_Exercise details_:
Begin at the line containing "condition holds. -/" and end at the final line of the entries. Please reproduce those lines exactly.
== Records supplied
/-- An accumulator store with every element of `d` replaced, in canonical form. -/
def putAcc (t : Tab Word) (d : Nat) (f : Nat → Nat → Word) : Tab Word :=
  let new := (List.range 4096).filterMap fun n => let v := f (n / 64) (n % 64); if v = 0 then none else some (4096 * d + n, v)
  (t.filter fun x => decide (x.1 < 4096 * d)) ++ new ++ t.filter fun x => decide (4096 * (d + 1) ≤ x.1)

/-- The sequencer and its store changed by `f`. -/
def State.onMatrix (s : State) (core : Nat) (f : Matrix → Matrix) : State := s.onCore core fun k => { k with matrix := f k.matrix }

/-- Every element of an accumulator written. -/
def State.setAcc (s : State) (core d : Nat) (f : Nat → Nat → Word) : State := s.onMatrix core fun m => { m with acc := putAcc m.acc d f }

/-- The tag of an accumulator written. -/
def State.setTag (s : State) (core d : Nat) (int : Bool) : State := s.onMatrix core fun m => { m with intTag := Tab.put false m.intTag d int }

/-- Step 1 of R280: the store cleared where the tenant differs from the last one's. -/
def State.clearFor (s : State) (core : Nat) (t : BitVec 16) : State :=
  s.onMatrix core fun m => if m.last = some t then m else { m with acc := [], intTag := [], last := some t }

/-! Commands. -/

/-- The operand values that a command carries (R300): `r` reads a uniform register, `b` is opB, `mode` the MODE that its conversion uses. -/
def cmdVals (o : Op) (e : Enc) (r : Nat → Word) (b : Word) (mode : Dbl) : List Nat :=
  let a := (r e.a.toNat).toNat
  let c := (r e.c.toNat).toNat
  match o with
  | .mmap | .munf => [a]
  | .mma | .mdist => [c, (r (e.c.toNat + 1)).toNat]
  | .mtopk => [a, b.toNat, c]
  | .mldz => [a, b.toNat]
  | .mdrain => [a, b.toNat, mode.toNat]
  | .mepi => [a, b.toNat, mode.toNat, c]
  | .mpair => [b.toNat]
  | _ => []

/-- A value that a command carries. -/
def Cmd.val (c : Cmd) (n : Nat) : Nat := c.vals.getD n 0

/-- What the start of a command gives: a fault, or its effect with the LM writes still to perform. -/
inductive Started
  | fault (t : Trap)
  | ok (s : State) (writes : List (Nat × Nat × Nat))

/-- The lowest offset outside the window among `n` rows of `len` bytes at pitch `p` (R302). -/
def State.rowsOut (s : State) (core slot o p len n : Nat) : Option Nat :=
  let w := (s.comb core slot).shape.window
  ((List.range n).map fun i => o + i * p).findSome? fun a => if a + len ≤ w then none else some (max a w)

/-- PAGE_PROTECT for rows that leave the window (R302). -/
def State.rowsTrap (s : State) (core slot o p len n : Nat) : Option Trap := (s.rowsOut core slot o p len n).map (Trap.of .pageProtect)

/-- MEM_POISON for the lowest marked LM word that some ranges touch (R302 step 3). -/
def State.cmdPoison (s : State) (core slot : Nat) (ranges : List (Nat × Nat)) : Option Trap :=
  let k := s.comb core slot
  let marks := ((s.core core).lmPoison.filter fun x => decide (k.base ≤ 4 * x.1) && decide (4 * x.1 < k.base + k.shape.window)).map fun x => 4 * x.1 - k.base
  (marks.find? fun a => ranges.any fun r => decide (r.1 < a + 4) && decide (a < r.1 + r.2)).map (Trap.of .memPoison)

/-- The checks of a command and then its effect. -/
def State.started (s : State) (core slot : Nat) (checks : List (Option Trap)) (ranges : List (Nat × Nat)) (f : State → State) (writes : List (Nat × Nat × Nat)) : Started :=
  match checks.findSome? id with
  | some t => .fault t
  | none => match s.cmdPoison core slot ranges with
    | some t => .fault t
    | none => .ok (f s) writes

/-- A check: the trap where the condition holds. -/
def when_ (b : Bool) (t : Trap) : Option Trap := if b then some t else none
====
_Task solution_:
/-- A check: the trap where the condition holds. -/
def when_ (b : Bool) (t : Trap) : Option Trap := if b then some t else none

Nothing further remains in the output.